── Excerpted data

-- ==== Sys2Proof/Word.lean ====
section
/-! DEFINITION. The word types of the device: bytes, 16-, 32- and 64-bit words (R15), and byte lists. -/

namespace Sys2Proof

abbrev Byte := BitVec 8
abbrev W16 := BitVec 16
abbrev W32 := BitVec 32
abbrev W64 := BitVec 64
abbrev Bytes := List Byte

end Sys2Proof
end

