/-- The element of a register of block instance `i` at offset `o`. -/
def Reg.at? (r : Reg) (i o : Nat) : Option Loc :=
  let f := r.info
  let wide := f.blk = .QCNT
  let d := o - f.off
  if o < f.off then none
  else if f.n = 1 then
    if d = 0 then some ⟨r, i, false⟩ else none
  else
    let e := d / f.st
    if e < f.n && (d % f.st = 0) then some ⟨r, i * f.n + e, false⟩
    else if wide && e < f.n && d % f.st = 4 then some ⟨r, i * f.n + e, true⟩
    else none

/-- The register at an address, if a table lists one (R16: others read 0 and ignore writes). -/
def locate (a : Nat) : Option Loc :=
  Blk.all.firstM fun b => do
    let i ← b.instAt a
    b.regs.firstM fun r => r.at? i (a - b.addr i)

end Sys2Proof.Machine
end

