-- ==== Sys2Proof/Machine/Serve.lean ====
section
/-! DEFINITION. Serving requests: the home state table (R154 to R156), grants, atomics (R169 to R171), the end of a request (R120, R146),
and the steps of R31 that lead to the line home. -/

namespace Sys2Proof.Machine

/-! ### The end of a request -/

/-- Is RETRY_BUSY taken as an answer: by a translation read (R69), by the read of a reduction source of a computed block (R195)? -/
def Acc.takesBusy (a : Acc) : Bool :=
  match a.agent with | .xlat => true | .block _ _ _ => a.op = 0x11 | .watch _ | .cmd _ | .sq _ | .task _ | .digest => false

/-- An access of the device's own is answered: RETRY_BUSY makes it wait for its hint, where its agent does not take that as its answer
(R208). -/
def accAnswer (n : Nat) (status : Byte) (hint : Nat) (data : Bytes) (s : State) : State :=
  s.updAcc n fun a =>
    if status = stRETRY_BUSY ∧ !a.takesBusy then { a with st := 2, dueAt := s.time.nclk + nsec (hintWait hint), status := status }
    else { a with st := 3, status := status, res := data }

/-- A requester is answered before it has a tracker. -/
def refuseReq (who : Who) (r : ReqMsg) (q : Nat) (st : Byte) (hint : Nat) (full : Bool) (s : State) : State :=
  match who with
  | .host _ => send { cmpMsg r st hint with load := if full then 15 else s.loadLevel q false } s
  | .acc n => accAnswer n st hint [] s
  | .wb _ | .victim _ => s

def isWrite (op : Nat) : Bool := op = 5 || op = 6 || op = 7 || op = 0x10

/-- A tracker's answer goes and the tracker is free (R329). -/
def finishTrk (id : Nat) (s : State) : State :=
  match s.trk id with
  | none => s
  | some t =>
    match t.ans with
    | none => s
    | some m =>
      let dur := match s.region t.region with | some g => g.durable && isWrite t.op | none => false
      let load := s.loadLevel t.quarter dur
      let s := { s with pool := { s.pool with trks := s.pool.trks.filter fun x => x.id ≠ id } }
      match t.who with
      | .host _ => send { m with load := load } s
      | .wb _ => send m s
      | .acc n => accAnswer n m.status m.hint m.payload s
      | .victim _ => s

/-- Is a tracker's answer ready to go (R54, R120)? -/
def State.mayFinish (s : State) (t : Trk) : Bool := t.ans.isSome && t.wait ≠ .ptab && t.jwait.all fun p => s.pageOk p.1 p.2

/-- Answers that waited for journal pages go, in order (R120); WB_ACKs too (R168). -/
def finishReady (s : State) : State :=
  let s := ((s.pool.trks.filter s.mayFinish).map Trk.id).foldl (fun s i => finishTrk i s) s
  let go := s.pool.pend.filter fun p => p.1.all fun x => s.pageOk x.1 x.2
  go.foldl (fun s p => send p.2 s) { s with pool := { s.pool with pend := s.pool.pend.filter fun p => !(p.1.all fun x => s.pageOk x.1 x.2) } }

/-- The operation is done: its records are journalled, its answer waits for them or goes. -/
def complete (id sl n : Nat) (g : Region) (d : Done) (s : State) : State :=
  let (pages, s) := journalLines sl n g d.lines d.extra s
  let s := s.updTrk id fun t => { t with ans := some d.ans, jwait := pages, wait := if t.wait = .ptab then .ptab else .journal }
  match s.trk id with
  | some t => if s.mayFinish t then finishTrk id s else s
  | none => s

/-- An answer that changes nothing. -/
def answer (id : Nat) (m : Msg) (s : State) : State :=
  finishTrk id (s.updTrk id fun t => { t with ans := some m, jwait := [], wait := .journal })

def refuse (id : Nat) (st : Byte) (hint : Nat) (s : State) : State :=
  match s.trk id with
  | some t => answer id { cmpMsg t.r st hint with op := match t.who with | .wb _ => 3 | .host _ | .acc _ | .victim _ => 1 } s
  | none => s

/-! ### Atomics (R171) -/

/-- SIZE and OP of an ATOMIC's LEN field. -/
def atomSize (len : Nat) : Nat := 4 * 2 ^ (len % 4)
def atomOp (len : Nat) : Nat := len / 16

/-- Is OP and SIZE a combination of R171? -/
def atomOk (len : Nat) : Bool :=
  let o := atomOp len
  let z := len % 4
  if z = 3 then false else if o ≤ 7 then z ≤ 1 else if o = 8 ∨ o = 9 then true else o = 10 && z = 0

/-- The new value of an atomic; `c`: the compare operand of CAS. -/
def atomNew (o bytes old x c : Nat) : Nat :=
  let n := 8 * bytes
  match o with
  | 0 => (old + x) % 2 ^ n
  | 1 => old &&& x
  | 2 => old ||| x
  | 3 => old ^^^ x
  | 4 => if sint n old ≤ sint n x then old else x
  | 5 => if sint n old ≤ sint n x then x else old
  | 6 => min old x
  | 7 => max old x
  | 8 => x
  | 9 => if old = c then x else old
  | _ => f32.enc ((f32.dec old).add (f32.dec x))

/-- An atomic's operands from its payload: the operand, and for CAS the compare operand, which comes first. -/
def atomArgs (o bytes : Nat) (p : Bytes) : Nat × Nat :=
  if o = 9 then (leNat (cut p bytes bytes), leNat (cut p 0 bytes)) else (leNat (cut p 0 bytes), 0)

/-! ### Directory action (R153 to R156, R164, R169, R170) -/

/-- Back-invalidations of victims in progress on a slice (R165). -/
def State.victimsOf (s : State) (sl : Nat) : Nat :=
  (s.pool.trks.filter fun t => t.slice = sl && (match t.who with | .victim _ => true | .host _ | .acc _ | .wb _ => false)).length

/-- A victim's back-invalidation begins under its line lock (R164). -/
def startVictim (sl vl : Nat) (e : DirEnt) (forTrk : Option Nat) (s : State) : State :=
  let id := s.freeTrk (sl / 4)
  let r : ReqMsg := ⟨⟨0, by decide⟩, s.myId, s.myId, 0, 0, 0, 0, false, false, false, false, false, []⟩
  let t : Trk :=
    { id := id, who := .victim forTrk, op := 0x50, r := r, slot := none, lk := vl, dpa := vl * 128, region := e.region, tenant := e.tenant,
      slice := sl, locked := true, wait := .ready, snoops := [], data := none, poisoned := false, dirPh := 0,
      near := false, upg := false, acks := [], ptLine := 0, made := false, sentInv := false, jwait := [], ans := none }
  ({ s with pool := { s.pool with trks := s.pool.trks ++ [t] } }).count .DIR_VICTIM_CNT sl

────

◆ Prompt
Show every line of the entries above where the word "namespace" occurs.

◆ Exercise response
namespace Sys2Proof
namespace Sys2Proof.Machine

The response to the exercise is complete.